Data extract:
-- ==== Sys2Proof/Tests/Slice0.lean ====
section
/-! SUPPORT. Tests. Every expected value is taken from spec/95_test_vectors.md, or worked out by hand from the rule that
the test's comment names. -/

namespace Sys2Proof.Tests

open Sys2Proof.Machine

/-! ### Well-formedness: the ill-formed terms are refused (R103) -/

theorem test_wf_sys_refuses_cls : (Instr.sys 0x0E0).wellFormed = false := by decide
theorem test_wf_sys_refuses_ret : (Instr.sys 0x0EE).wellFormed = false := by decide
theorem test_wf_sys_accepts : (Instr.sys 0x123).wellFormed = true := by decide

/-! ### Decoding: words written out bit by bit from the field layout of R72 and the tree of R75 -/

theorem test_decode_family0 :
    decodeTableWord 16 0b0000000011100000 = some .cls ∧ decodeTableWord 16 0b0000000011101110 = some .ret
      ∧ decodeTableWord 16 0b0000000111100000 = some (.sys 0x1E0) ∧ decodeTableWord 16 0 = some (.sys 0) := by decide

theorem test_decode_families_1_to_5 :
    decodeTableWord 16 0b0001101010111100 = some (.jp 0xABC) ∧ decodeTableWord 16 0b0010001100000000 = some (.call 0x300)
      ∧ decodeTableWord 16 0b0011101001000010 = some (.seImm 0xA 0x42)
      ∧ decodeTableWord 16 0b0100101001000010 = some (.sneImm 0xA 0x42)
      ∧ decodeTableWord 16 0b0101000100101111 = some (.seReg 1 2 0xF) := by decide

theorem test_decode_families_6_and_7 :
    decodeTableWord 16 0b0110101001000010 = some (.ldImm 0xA 0x42)
      ∧ decodeTableWord 16 0b0111000111111111 = some (.addImm 1 0xFF) := by decide

theorem test_decode_family8 :
    decodeTableWord 16 0b1000000100100000 = some (.ldReg 1 2) ∧ decodeTableWord 16 0b1000000100100001 = some (.orReg 1 2)
      ∧ decodeTableWord 16 0b1000000100100010 = some (.andReg 1 2)
      ∧ decodeTableWord 16 0b1000000100100011 = some (.xorReg 1 2)
      ∧ decodeTableWord 16 0b1000000100100100 = some (.addReg 1 2)
      ∧ decodeTableWord 16 0b1000000100100101 = some (.subReg 1 2)
      ∧ decodeTableWord 16 0b1000001101110110 = some (.shr 3 7)
      ∧ decodeTableWord 16 0b1000000100100111 = some (.subn 1 2)
      ∧ decodeTableWord 16 0b1000010000001110 = some (.shl 4 0) := by decide

theorem test_decode_families_9_to_D :
    decodeTableWord 16 0b1001000100101111 = some (.sneReg 1 2 0xF)
      ∧ decodeTableWord 16 0b1010001011110000 = some (.ldI 0x2F0)
      ∧ decodeTableWord 16 0b1011001100000000 = some (.jpV0 0x300)
      ∧ decodeTableWord 16 0b1100001100001111 = some (.rnd 3 0x0F)
      ∧ decodeTableWord 16 0b1101000000010101 = some (.drw 0 1 5) := by decide

theorem test_decode_families_E_and_F :
    decodeTableWord 16 0b1110001010011110 = some (.skp 2) ∧ decodeTableWord 16 0b1110001010100001 = some (.sknp 2)
      ∧ decodeTableWord 16 0b1111010100000111 = some (.ldVxDt 5)
      ∧ decodeTableWord 16 0b1111001100001010 = some (.ldVxKey 3)
      ∧ decodeTableWord 16 0b1111000100010101 = some (.ldDtVx 1)
      ∧ decodeTableWord 16 0b1111000100011000 = some (.ldStVx 1)
      ∧ decodeTableWord 16 0b1111001000011110 = some (.addIVx 2)
      ∧ decodeTableWord 16 0b1111000000101001 = some (.ldFVx 0)
      ∧ decodeTableWord 16 0b1111000000110011 = some (.ldBVx 0)
      ∧ decodeTableWord 16 0b1111001001010101 = some (.storeRegs 2)
      ∧ decodeTableWord 16 0b1111001001100101 = some (.loadRegs 2) := by decide

/-- Illegal opcodes of R76 are refused. -/
theorem test_decode_illegal :
    decodeTableWord 16 0x8128 = none ∧ decodeTableWord 16 0x812F = none ∧ decodeTableWord 16 0xE200 = none
      ∧ decodeTableWord 16 0xF000 = none ∧ decodeTableWord 16 0xF0FF = none := by decide

/-- One byte is no instruction (R71), and the decoder leaves the bytes after an instruction. -/
theorem test_decode_bytes :
    (match decode [0x12] with | .error .truncated => true | _ => false) = true
      ∧ (match decode [0x12, 0x34, 0x56] with | .ok (i, rest) => i == .jp 0x234 && rest == [0x56] | _ => false) = true := by
  decide

theorem test_encode_bytes : encodeBytes (.drw 0xA 0xB 0xC) = [0xDA, 0xBC] := by decide

/-! ### One step of one instruction at 0x200 -/

/-- One step of the instruction `op` from the reset state prepared by `setup` answers a next state that passes. -/
def runs (op : Nat) (setup : State → State) (passes : State → Bool) : Bool :=
  match step ((setup State.reset).withFetchWord 16 op) with
  | .next t => passes t
  | .fault _ => false
  | .refused _ => false

/-- No preparation. -/
def plain (s : State) : State := s

/-- The cells that are set, in a corner of the grid `w` wide and `h` high. -/
def setCells (g : Grid) (w h : Nat) : List (Nat × Nat) :=
  (List.range h).flatMap fun y => ((List.range w).filter fun x => g.cell x y).map fun x => (x, y)

-- 95_test_vectors 2.1
theorem test_cls : runs 0x00E0 (fun s => { s with grid := (s.grid.toggle 0 0).toggle 63 31 })
    (fun t => !t.grid.cell 0 0 && !t.grid.cell 63 31 && t.pc == 0x202) = true := by decide
theorem test_cls_only_full_opcode : runs 0x01E0 (fun s => { s with grid := s.grid.toggle 0 0 })
    (fun t => t.grid.cell 0 0 && t.pc == 0x202) = true := by decide
theorem test_ret : runs 0x00EE (fun s => { s with stack := [0x30A, 0x204] })
    (fun t => t.pc == 0x30A && t.stack == [0x204]) = true := by decide
theorem test_ret_underflow : runs 0x00EE plain
    (fun t => t.fault == some ⟨.stackUnderflow, 0x200, 0x00EE⟩ && t.pc == 0x202) = true := by decide
theorem test_sys : runs 0x0000 plain (fun t => t.pc == 0x202) = true := by decide
theorem test_sys_wraps : runs 0x0000 (fun s => s.setPc 0xFFE) (fun t => t.pc == 0x000) = true := by decide
theorem test_jp : runs 0x1ABC plain (fun t => t.pc == 0xABC) = true := by decide
theorem test_jp_odd : runs 0x1201 plain (fun t => t.pc == 0x201) = true := by decide
theorem test_call_wraps : runs 0x2300 (fun s => s.setPc 0xFFE)
    (fun t => t.pc == 0x300 && t.stack == [0x000]) = true := by decide
theorem test_call_overflow : runs 0x2300
    (fun s => { s with params := { s.params with stackCap := some 2 }, stack := [0x302, 0x202] })
    (fun t => t.fault == some ⟨.stackOverflow, 0x200, 0x2300⟩ && t.stack == [0x302, 0x202] && t.pc == 0x202) = true := by
  decide
theorem test_se_imm : runs 0x3A42 (fun s => (s.setReg 0xA 0x42).setPc 0xFFC) (fun t => t.pc == 0x000) = true := by decide
theorem test_se_imm_no_skip : runs 0x3A42 (fun s => s.setReg 0xA 0x43) (fun t => t.pc == 0x202) = true := by decide
theorem test_sne_imm : runs 0x4A42 (fun s => s.setReg 0xA 0x43) (fun t => t.pc == 0x204) = true := by decide
theorem test_sne_imm_no_skip : runs 0x4A42 (fun s => s.setReg 0xA 0x42) (fun t => t.pc == 0x202) = true := by decide
theorem test_se_reg : runs 0x5330 (fun s => s.setReg 3 9) (fun t => t.pc == 0x204) = true := by decide
theorem test_se_reg_low_nibble : runs 0x512F (fun s => (s.setReg 1 7).setReg 2 8)
    (fun t => t.pc == 0x202 && t.fault == none) = true := by decide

Work required: Only the lines above from the one with "No preparation. -/" up to and including the one with "theorem test_sys : runs" should be repeated, exactly as written.

Task result:
/-- No preparation. -/
def plain (s : State) : State := s

/-- The cells that are set, in a corner of the grid `w` wide and `h` high. -/
def setCells (g : Grid) (w h : Nat) : List (Nat × Nat) :=
  (List.range h).flatMap fun y => ((List.range w).filter fun x => g.cell x y).map fun x => (x, y)

-- 95_test_vectors 2.1
theorem test_cls : runs 0x00E0 (fun s => { s with grid := (s.grid.toggle 0 0).toggle 63 31 })
    (fun t => !t.grid.cell 0 0 && !t.grid.cell 63 31 && t.pc == 0x202) = true := by decide
theorem test_cls_only_full_opcode : runs 0x01E0 (fun s => { s with grid := s.grid.toggle 0 0 })
    (fun t => t.grid.cell 0 0 && t.pc == 0x202) = true := by decide
theorem test_ret : runs 0x00EE (fun s => { s with stack := [0x30A, 0x204] })
    (fun t => t.pc == 0x30A && t.stack == [0x204]) = true := by decide
theorem test_ret_underflow : runs 0x00EE plain
    (fun t => t.fault == some ⟨.stackUnderflow, 0x200, 0x00EE⟩ && t.pc == 0x202) = true := by decide
theorem test_sys : runs 0x0000 plain (fun t => t.pc == 0x202) = true := by decide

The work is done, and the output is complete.